Service	HostPort:Container Port	NodePort
prometheus-service	8080:9090	30000
node-exporter	9100:9100	none
grafana-service	3000:3000	32000
alertmanager-service	9030:9030	31000
kube-state-metrics	8080:http-metrics,8081:telemetry(headless)	none

Prometheus introduction

Prometheus is a high-scalable open-source monitoring framework. It provides out-of-the-box monitoring capabilities for the Kubernetes container orchestration platform. Also, In the observability space, it is gaining huge popularity as it helps with metrics and alerts.

There are a few key points I would like to list for your reference.

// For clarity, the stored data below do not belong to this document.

/-- A MAINT instruction by its subop (30_encoding.md rule R159); a subop the table does not name stays a `maint`. -/
def buildMaint (x sub : BitVec 4) : Instr :=
  match sub.toNat with
  | 0 => .elogr x
  | 1 => .elogw x
  | 5 => .twrited x
  | 6 => .flush x
  | 7 => .trapexit x
  | 8 => .itest x
  | 10 => .machineid x
  | 11 => .version x
  | 12 => .creg x
  | 13 => .rdlog x
  | _ => .maint x sub

/-- The instruction of an opcode with the values of its fields: `x` and `y` of bits 8..11 and 12..15, `d16` of a short
displacement, `d32` of a long one. -/
def Opcode.build (o : Opcode) (x y : RegNo) (d16 : BitVec 16) (d32 : BitVec 32) : Instr :=
  match o with
  | .moverr => .moverr x y
  | .neg => .neg x y
  | .not => .not x y
  | .add => .add x y
  | .sub => .sub x y
  | .mpy => .mpy x y
  | .div => .div x y
  | .rem => .rem x y
  | .and => .and x y
  | .or => .or x y
  | .xor => .xor x y
  | .nop => .nop x y
  | .eadd => .eadd x y
  | .esub => .esub x y
  | .empy => .empy x y
  | .ediv => .ediv x y
  | .fixt => .fixt x y
  | .fixr => .fixr x y
  | .float => .float x y
  | .makerd => .makerd x y
  | .makedr => .makedr x y
  | .radd => .radd x y
  | .rsub => .rsub x y
  | .rmpy => .rmpy x y
  | .rdiv => .rdiv x y
  | .rneg => .rneg x y
  | .rcomp => .rcomp x y
  | .dfixt => .dfixt x y
  | .dfixr => .dfixr x y
  | .dfloat => .dfloat x y
  | .dradd => .dradd x y
  | .drsub => .drsub x y
  | .drmpy => .drmpy x y
  | .drdiv => .drdiv x y
  | .drneg => .drneg x y
  | .drcomp => .drcomp x y
  | .cbit => .cbit x y
  | .sbit => .sbit x y
  | .tbit => .tbit x y
  | .lcomp => .lcomp x y
  | .dcomp => .dcomp x y
  | .csl => .csl x y
  | .lsl => .lsl x y
  | .lsr => .lsr x y
  | .asl => .asl x y
  | .asr => .asr x y
  | .dlsl => .dlsl x y
  | .dlsr => .dlsr x y
  | .seb => .seb x y
  | .seh => .seh x y
  | .callr => .callr x y
  | .ret => .ret x y
  | .chk => .chk x y
  | .sus => .sus x y
  | .lus => .lus x y
  | .ldregs => .ldregs x y
  | .rum => .rum x y
  | .movesr => .movesr x y
  | .movers => .movers x y
  | .maint => buildMaint x y
  | .trans => .trans x y
  | .dirt => .dirt x y
  | .read => .read x y
  | .write => .write x y
  | .testGt => .testGt x y
  | .testEq => .testEq x y
  | .testLt => .testLt x y
  | .testLe => .testLe x y
  | .testGe => .testGe x y
  | .testNe => .testNe x y
  | .moveri => .moveri x y
  | .noti => .noti x y
  | .addi => .addi x y
  | .subi => .subi x y
  | .andi => .andi x y
  | .mpyi => .mpyi x y
  | .csli => .csli x y
  | .lsli => .lsli x y
  | .lsri => .lsri x y
  | .asli => .asli x y
  | .asri => .asri x y
  | .dlsli => .dlsli x y
  | .dlsri => .dlsri x y
  | .chki => .chki x y
  | .trap => .trap x y
  | .testiGt => .testiGt x y
  | .testiEq => .testiEq x y
  | .testiLt => .testiLt x y
  | .testiLe => .testiLe x y
  | .testiGe => .testiGe x y
  | .testiNe => .testiNe x y
  | .kcall => .kcall (x ++ y)
  | .load => .load x y d16
  | .loadl => .loadl x y d32
  | .loadx => .loadx x y d16
  | .loadlx => .loadlx x y d32
  | .loadp => .loadp x y d16
  | .loadpl => .loadpl x y d32
  | .loadpx => .loadpx x y d16
  | .loadplx => .loadplx x y d32
  | .loadh => .loadh x y d16
  | .loadhl => .loadhl x y d32
  | .loadhx => .loadhx x y d16
  | .loadhlx => .loadhlx x y d32
  | .loadhp => .loadhp x y d16
  | .loadhpl => .loadhpl x y d32
  | .loadhpx => .loadhpx x y d16
  | .loadhplx => .loadhplx x y d32
  | .loadb => .loadb x y d16
  | .loadbl => .loadbl x y d32
  | .loadbx => .loadbx x y d16
  | .loadblx => .loadblx x y d32
  | .loadbp => .loadbp x y d16
  | .loadbpl => .loadbpl x y d32
  | .loadbpx => .loadbpx x y d16
  | .loadbplx => .loadbplx x y d32
  | .loadd => .loadd x y d16
  | .loaddl => .loaddl x y d32
  | .loaddx => .loaddx x y d16
  | .loaddlx => .loaddlx x y d32
  | .loaddp => .loaddp x y d16
  | .loaddpl => .loaddpl x y d32
  | .loaddpx => .loaddpx x y d16
  | .loaddplx => .loaddplx x y d32
  | .store => .store x y d16
  | .storel => .storel x y d32
  | .storex => .storex x y d16
  | .storelx => .storelx x y d32
  | .storeh => .storeh x y d16
  | .storehl => .storehl x y d32
  | .storehx => .storehx x y d16
  | .storehlx => .storehlx x y d32
  | .storeb => .storeb x y d16
  | .storebl => .storebl x y d32
  | .storebx => .storebx x y d16
  | .storeblx => .storeblx x y d32
  | .stored => .stored x y d16
  | .storedl => .storedl x y d32
  | .storedx => .storedx x y d16
  | .storedlx => .storedlx x y d32
  | .laddr => .laddr x y d16
  | .laddrx => .laddrx x y d16
  | .laddrl => .laddrl x y d32
  | .laddrlx => .laddrlx x y d32
  | .laddrp => .laddrp x y d16
  | .laddrpx => .laddrpx x y d16
  | .laddrpl => .laddrpl x y d32
  | .laddrplx => .laddrplx x y d32
  | .br => .br x y d16
  | .brl => .brl x y d32
  | .brGt => .brGt x y d16
  | .brGtL => .brGtL x y d32
  | .brEq => .brEq x y d16
  | .brEqL => .brEqL x y d32
  | .brLe => .brLe x y d16
  | .brLeL => .brLeL x y d32
  | .brNe => .brNe x y d16
  | .brNeL => .brNeL x y d32
  | .briGt => .briGt x y d16
  | .briGtL => .briGtL x y d32
  | .briLt => .briLt x y d16
  | .briLtL => .briLtL x y d32
  | .briEq => .briEq x y d16
  | .briEqL => .briEqL x y d32
  | .briLe => .briLe x y d16
  | .briLeL => .briLeL x y d32
  | .briGe => .briGe x y d16
  | .briGeL => .briGeL x y d32
  | .briNe => .briNe x y d16
  | .briNeL => .briNeL x y d32
  | .call => .call x y d16
  | .calll => .calll x y d32
  | .loop => .loop x y d16
  | .loopl => .loopl x y d32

Metric Collection: Prometheus uses the pull model to retrieve metrics over HTTP. There is an option to push metrics to Prometheus using Pushgateway for use cases where Prometheus cannot Scrape the metrics. One such example is collecting custom metrics from short-lived kubernetes jobs & Cronjobs.
Metric Endpoint: The systems that you want to monitor using Prometheus should expose the metrics on an /metrics endpoint. Prometheus uses this endpoint to pull the metrics in regular intervals.
PromQL: PromQL is a very flexible query language that can be used to query the metrics in the Prometheus dashboard. Also, the PromQL query will be used by Prometheus UI and Grafana to visualize metrics.
Prometheus Exporters: Exporters are libraries that convert existing metrics from third-party apps to Prometheus metrics format. There are many official and community Prometheus exporters.Like the Prometheus node exporter,which exposes all Linux system-level metrics in Prometheus format.
TSDB (time-series database): Prometheus uses TSDB for storing all the data efficiently. By default, all the data gets stored locally. However, to avoid a single point of failure, there are options to integrate remote storage for Prometheus TSDB.

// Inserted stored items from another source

/-- If a step leads from kernel mode to user mode, the instruction it ran is a RUM, SR14 is not 1 and the pc is SR15.
If a step leads from user mode to kernel mode, it enters a kernel function through the CCB, from a state in user mode
with the pc and the special registers that the step began with, or takes an event without a CCB (that it leaves the
processor stuck in kernel mode is the model's reading of D20: log 26, DESIGN CHOICE), or the reset button is pressed.
Every event that is taken, from any state, ends in kernel mode, and so does the reset button. Rules: R38, R505, R509,
R529, 92_eei_decisions.md D20. -/
def Obligations.OnlyRumLeavesKernelMode : Prop :=
  (∀ s t : State, step s = .next t →
    (s.mode = .kernel → t.mode = .user →
      ∃ s1 s2 bs x y rest, s.boundary = .run s1 ∧ fetchBytes s1 = .ok bs s2 ∧
        decode s2.cfg.opc bs = .ok (.rum x y, rest) ∧ s2.sreg 14 ≠ 1 ∧ t.pc = s2.sreg 15) ∧
    (s.mode = .user → t.mode = .kernel →
      (∃ (e : Event) (u : State) (v : Word), u.HasVector e v ∧ t = u.enterAt e s.npc v ∧ u.mode = .user ∧
        u.pc = s.pc ∧ u.paused = s.paused ∧ u.cfg = s.cfg ∧ ∀ n, u.sreg n = s.sreg n) ∨
      (mbit (s.sreg 11) 31 = true ∧ t.stuck = some .noCcb) ∨ ∃ page, .resetButton page ∈ s.events)) ∧
  (∀ (e : Event) (ret : Word) (u t : State), enter e ret u = .next t → t.mode = .kernel) ∧
  ∀ (u : State) (page : List Byte), (u.pressReset page).mode = .kernel

/-- If a step leads from user mode to user mode, SR0 to SR15 but SR3 (which a TRAP that does not trap may write), the
traps word in effect and the parameters are unchanged. If moreover the privileged process bit is off and no event of
the environment falls on the boundary, the masks, the clock board's output and the error log are unchanged, and with
no DMA event within the instruction the boards and the DMA transfer on the bus are unchanged and nothing has gone out
on the I/O bus. Rules: R430, R502, R503, R40. -/
def Obligations.UserIsolation : Prop :=
  ∀ s t : State, step s = .next t → s.mode = .user → t.mode = .user →
    SameSregsBut [3] s t ∧ t.trapsEff = s.trapsEff ∧ t.trapsOpen = s.trapsOpen ∧ t.cfg = s.cfg ∧
    (s.events = [] → mbit s.trapsEff 31 = false → mbit s.trapsOpen 31 = false →
      t.mask1 = s.mask1 ∧ t.mask2 = s.mask2 ∧ t.clockOut = s.clockOut ∧ t.logData = s.logData ∧
      t.logCount = s.logCount ∧
      (s.nextBoundary.between = [] → t.boards = s.boards ∧ t.transfer = s.transfer ∧ t.busLog = s.busLog))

To know more about prometheus architecture,you can refer prometheus架构 :: AWS Workshop

Download Kubernetes Prometheus Manifest Files

In this guide,i want to expore all detail about install Prometheus Monitoring on Kubernetes Cluster.Of course you can install by prometheus-operator which use helm tools and get easily install.

Setup First, you need to download the Kubernetes Prometheus Manifest file. I put all files in git-repository, which includes Prometheus-server, Alertmanager, Grafana, Node Exporter files.

git clone https://github.com/ck784101777/kubernetes-prometheus-configs.git

tree kubernetes-prometheus-configs-main
kubernetes-prometheus-configs-main
├── kubernetes-alert-manager
│   ├── alertManagerConfigMap.yaml
│   ├── alertTemplateConfigMap.yaml
│   ├── deployment.yaml
│   └── service.yaml
├── kubernetes-grafana
│   ├── deployment.yaml
│   ├── grafana-datasources-config
│   └── service.yaml
├── kubernetes-node-exporter
│   ├── daemonset-.yaml
│   └── service.yaml
├── kubernetes-prometheus
│   ├── clusterRole.yaml
│   ├── config-map.yaml
│   ├── prometheus-deployment.yaml
│   ├── prometheus-ingress.yaml
│   └── prometheus-service.yaml
├── kubernetes-state-metrics
│   ├── cluster-role-binding.yaml
│   ├── cluster-role.yaml
│   ├── deployment.yaml
│   ├── service-account.yaml
│   └── service.yaml
└── README.md

Install Prometheus Monitoring Kubernetes

Before starting, make sure you have a kubernetes cluster. Or if you don't have a kubernetes cluster up, follow this guide to get it:Install Kubernetes 1.26 on Centos 7.9

Create a Namespace

First, we will create a Kubernetes namespace for all our monitoring components. If you don’t create a dedicated namespace, all the Prometheus kubernetes deployment objects get deployed on the default namespace.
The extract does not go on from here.